─── Given information ───

-- ==== Sys2Proof/Decode.lean ====
section
/-! DEFINITION. The decoder of command words (30_encoding.md R140 to R145) and the encoder that R160 describes
(unused fields assemble as 0). A word is 32 bits presented in parallel, so there is no byte order (R140). -/

namespace Sys2Proof

/-- `OP = word[31:24]` (R140). -/
def opField (w : Word) : Byte := w.extractLsb' 24 8

/-- `A = word[23:16]` (R140). -/
def aField (w : Word) : Byte := w.extractLsb' 16 8

/-- `B = word[15:0]` (R140). -/
def bField (w : Word) : Half := w.extractLsb' 0 16

/-- `u8(A)` (R141). -/
def u8Of (a : Byte) : Nat := a.toNat

/-- `u16(B)` (R141). -/
def u16Of (b : Half) : Nat := b.toNat

/-- `pct(A) = s_8(A)` (R141). -/
def pctOf (a : Byte) : Int := a.toInt

/-- `spct(B) = s_16(B)` (R141). -/
def spctOf (b : Half) : Int := b.toInt

/-- R143 and R144: `OP` alone selects the row; every other opcode is reserved, rejected by its number. -/
def decode (w : Word) : Decoded :=
  let a := aField w
  let b := bField w
  match (opField w).toNat with
  | 0x00 => .instr .nop
  | 0x01 => .instr .crcInit
  | 0x02 => .instr (.crcUpdate a)
  | 0x03 => .instr .crcRead
  | 0x04 => .instr (.tblRead (u8Of a))
  | 0x05 => .instr (.crcBlock (u16Of b))
  | 0x10 => .instr (.txFrame (u16Of b))
  | 0x20 => .instr (.syncAppend (u16Of b))
  | 0x21 => .instr .syncExtract
  | 0x22 => .instr .syncClear
  | 0x28 => .instr (.decodeGv (u16Of b))
  | 0x30 => .instr (.setDuty (spctOf b))
  | 0x31 => .instr (.rampAndHold (pctOf a) (u16Of b))
  | 0x32 => .instr (.trigger (pctOf a) (u16Of b))
  | 0x33 => .instr .hardStop
  | 0x34 => .instr .estop
  | 0x40 => .instr .pollStart
  | 0x41 => .instr (.pollStartTemp (u16Of b))
  | 0x42 => .instr .pollPause
  | 0x43 => .instr .pollResume
  | 0x44 => .instr .pollStop
  | 0x50 => .instr (.statRead (u8Of a))
  | 0x51 => .instr .statusClear
  | _ => .reserved (opField w)

/-- `OP ++ A ++ B` (R140). -/
def cmdWordOf (op a : Byte) (b : Half) : Word := (op ++ a) ++ b

/-- The `OP` value of each row of R143. -/
def Instr.opcode : Instr → Byte
  | .nop => 0x00
  | .crcInit => 0x01
  | .crcUpdate _ => 0x02
  | .crcRead => 0x03
  | .tblRead _ => 0x04
  | .crcBlock _ => 0x05
  | .txFrame _ => 0x10
  | .syncAppend _ => 0x20
  | .syncExtract => 0x21
  | .syncClear => 0x22
  | .decodeGv _ => 0x28
  | .setDuty _ => 0x30
  | .rampAndHold _ _ => 0x31
  | .trigger _ _ => 0x32
  | .hardStop => 0x33
  | .estop => 0x34
  | .pollStart => 0x40
  | .pollStartTemp _ => 0x41
  | .pollPause => 0x42
  | .pollResume => 0x43
  | .pollStop => 0x44
  | .statRead _ => 0x50
  | .statusClear => 0x51

/-- The field A of each row of R143; 0 where the row has none (R160). -/
def Instr.aOperand : Instr → Byte
  | .crcUpdate b => b
  | .tblRead i => BitVec.ofNat 8 i
  | .statRead i => BitVec.ofNat 8 i
  | .rampAndHold t _ => BitVec.ofInt 8 t
  | .trigger t _ => BitVec.ofInt 8 t
  | .nop | .crcInit | .crcRead | .crcBlock _ | .txFrame _ | .syncAppend _ | .syncExtract | .syncClear
  | .decodeGv _ | .setDuty _ | .hardStop | .estop | .pollStart | .pollStartTemp _ | .pollPause | .pollResume
  | .pollStop | .statusClear => 0

/-- The field B of each row of R143; 0 where the row has none (R160). -/
def Instr.bOperand : Instr → Half
  | .crcBlock n => BitVec.ofNat 16 n
  | .txFrame n => BitVec.ofNat 16 n
  | .syncAppend n => BitVec.ofNat 16 n
  | .decodeGv n => BitVec.ofNat 16 n
  | .setDuty x => BitVec.ofInt 16 x
  | .rampAndHold _ h => BitVec.ofNat 16 h
  | .trigger _ h => BitVec.ofNat 16 h
  | .pollStartTemp d => BitVec.ofNat 16 d
  | .nop | .crcInit | .crcUpdate _ | .crcRead | .tblRead _ | .syncExtract | .syncClear | .hardStop | .estop
  | .pollStart | .pollPause | .pollResume | .pollStop | .statRead _ | .statusClear => 0

/-- The word of a command (R140, R143, R160). -/
def encode (i : Instr) : Word := cmdWordOf i.opcode i.aOperand i.bOperand

/-- The word of an opcode-table row: bit 0 of the table is bit 0 of the command word (R140: one 32-bit word). -/
def tableWord (nbits w : Nat) : Word := BitVec.ofNat 32 (w % 2 ^ nbits)

/-- What the decoder reads from a word numbered as spec/opcode_table.json numbers it. -/
def decodeTableWord (nbits w : Nat) : Option Instr :=
  match decode (tableWord nbits w) with
  | .instr i => some i
  | .reserved _ => none

end Sys2Proof
end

───

Could the entries above be output once more, exactly as they are?

• _Response_:
-- ==== Sys2Proof/Decode.lean ====
section
/-! DEFINITION. The decoder of command words (30_encoding.md R140 to R145) and the encoder that R160 describes
(unused fields assemble as 0). A word is 32 bits presented in parallel, so there is no byte order (R140). -/

namespace Sys2Proof

/-- `OP = word[31:24]` (R140). -/
def opField (w : Word) : Byte := w.extractLsb' 24 8

/-- `A = word[23:16]` (R140). -/
def aField (w : Word) : Byte := w.extractLsb' 16 8

/-- `B = word[15:0]` (R140). -/
def bField (w : Word) : Half := w.extractLsb' 0 16

/-- `u8(A)` (R141). -/
def u8Of (a : Byte) : Nat := a.toNat

/-- `u16(B)` (R141). -/
def u16Of (b : Half) : Nat := b.toNat

/-- `pct(A) = s_8(A)` (R141). -/
def pctOf (a : Byte) : Int := a.toInt

/-- `spct(B) = s_16(B)` (R141). -/
def spctOf (b : Half) : Int := b.toInt

/-- R143 and R144: `OP` alone selects the row; every other opcode is reserved, rejected by its number. -/
def decode (w : Word) : Decoded :=
  let a := aField w
  let b := bField w
  match (opField w).toNat with
  | 0x00 => .instr .nop
  | 0x01 => .instr .crcInit
  | 0x02 => .instr (.crcUpdate a)
  | 0x03 => .instr .crcRead
  | 0x04 => .instr (.tblRead (u8Of a))
  | 0x05 => .instr (.crcBlock (u16Of b))
  | 0x10 => .instr (.txFrame (u16Of b))
  | 0x20 => .instr (.syncAppend (u16Of b))
  | 0x21 => .instr .syncExtract
  | 0x22 => .instr .syncClear
  | 0x28 => .instr (.decodeGv (u16Of b))
  | 0x30 => .instr (.setDuty (spctOf b))
  | 0x31 => .instr (.rampAndHold (pctOf a) (u16Of b))
  | 0x32 => .instr (.trigger (pctOf a) (u16Of b))
  | 0x33 => .instr .hardStop
  | 0x34 => .instr .estop
  | 0x40 => .instr .pollStart
  | 0x41 => .instr (.pollStartTemp (u16Of b))
  | 0x42 => .instr .pollPause
  | 0x43 => .instr .pollResume
  | 0x44 => .instr .pollStop
  | 0x50 => .instr (.statRead (u8Of a))
  | 0x51 => .instr .statusClear
  | _ => .reserved (opField w)

/-- `OP ++ A ++ B` (R140). -/
def cmdWordOf (op a : Byte) (b : Half) : Word := (op ++ a) ++ b

/-- The `OP` value of each row of R143. -/
def Instr.opcode : Instr → Byte
  | .nop => 0x00
  | .crcInit => 0x01
  | .crcUpdate _ => 0x02
  | .crcRead => 0x03
  | .tblRead _ => 0x04
  | .crcBlock _ => 0x05
  | .txFrame _ => 0x10
  | .syncAppend _ => 0x20
  | .syncExtract => 0x21
  | .syncClear => 0x22
  | .decodeGv _ => 0x28
  | .setDuty _ => 0x30
  | .rampAndHold _ _ => 0x31
  | .trigger _ _ => 0x32
  | .hardStop => 0x33
  | .estop => 0x34
  | .pollStart => 0x40
  | .pollStartTemp _ => 0x41
  | .pollPause => 0x42
  | .pollResume => 0x43
  | .pollStop => 0x44
  | .statRead _ => 0x50
  | .statusClear => 0x51

/-- The field A of each row of R143; 0 where the row has none (R160). -/
def Instr.aOperand : Instr → Byte
  | .crcUpdate b => b
  | .tblRead i => BitVec.ofNat 8 i
  | .statRead i => BitVec.ofNat 8 i
  | .rampAndHold t _ => BitVec.ofInt 8 t
  | .trigger t _ => BitVec.ofInt 8 t
  | .nop | .crcInit | .crcRead | .crcBlock _ | .txFrame _ | .syncAppend _ | .syncExtract | .syncClear
  | .decodeGv _ | .setDuty _ | .hardStop | .estop | .pollStart | .pollStartTemp _ | .pollPause | .pollResume
  | .pollStop | .statusClear => 0

/-- The field B of each row of R143; 0 where the row has none (R160). -/
def Instr.bOperand : Instr → Half
  | .crcBlock n => BitVec.ofNat 16 n
  | .txFrame n => BitVec.ofNat 16 n
  | .syncAppend n => BitVec.ofNat 16 n
  | .decodeGv n => BitVec.ofNat 16 n
  | .setDuty x => BitVec.ofInt 16 x
  | .rampAndHold _ h => BitVec.ofNat 16 h
  | .trigger _ h => BitVec.ofNat 16 h
  | .pollStartTemp d => BitVec.ofNat 16 d
  | .nop | .crcInit | .crcUpdate _ | .crcRead | .tblRead _ | .syncExtract | .syncClear | .hardStop | .estop
  | .pollStart | .pollPause | .pollResume | .pollStop | .statRead _ | .statusClear => 0

/-- The word of a command (R140, R143, R160). -/
def encode (i : Instr) : Word := cmdWordOf i.opcode i.aOperand i.bOperand

/-- The word of an opcode-table row: bit 0 of the table is bit 0 of the command word (R140: one 32-bit word). -/
def tableWord (nbits w : Nat) : Word := BitVec.ofNat 32 (w % 2 ^ nbits)

/-- What the decoder reads from a word numbered as spec/opcode_table.json numbers it. -/
def decodeTableWord (nbits w : Nat) : Option Instr :=
  match decode (tableWord nbits w) with
  | .instr i => some i
  | .reserved _ => none

end Sys2Proof
end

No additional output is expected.